Exercise description: Two lines mark the range in the entries below: the one holding "let n := s.get F.SWF_TRACE_CFG_stream" and the one holding "let (s, ok) := s.deviceWrite n 1 it". Set down those two and all lines between them, exactly.

Records supplied:
○ ○ ○ ○ ○
/-- Write the trace records made by the sewing frame (R479) into the DEVICE stream SWF.TRACE_CFG names, three to a
strip; records without an ACTIVE stream are counted lost. -/
def State.flushTrace (s : State) : State :=
  let recs := s.swf.trace
  let s := { s with swf := { s.swf with trace := [] } }
  let n := s.get F.SWF_TRACE_CFG_stream
  s.each recs (fun s r =>
    match r with
    | [kind, tenant, time, op, handle, dq, detail] =>
      let it : Item := { time := time, type := 1, flags := 1,
                         payload := pack [(0, kind), (1, tenant), (4, op), (8, handle), (12, dq), (16, detail)] }
      let (s, ok) := s.deviceWrite n 1 it
      if ok then s else (s.cnt F.SWF_TRACE_LOST_value).ev F.SWF_EVENTS_trace_lost
    | _ => s)

end Sys2Proof.Machine
end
○ ○ ○ ○ ○
Answer to this exercise:
  let n := s.get F.SWF_TRACE_CFG_stream
  s.each recs (fun s r =>
    match r with
    | [kind, tenant, time, op, handle, dq, detail] =>
      let it : Item := { time := time, type := 1, flags := 1,
                         payload := pack [(0, kind), (1, tenant), (4, op), (8, handle), (12, dq), (16, detail)] }
      let (s, ok) := s.deviceWrite n 1 it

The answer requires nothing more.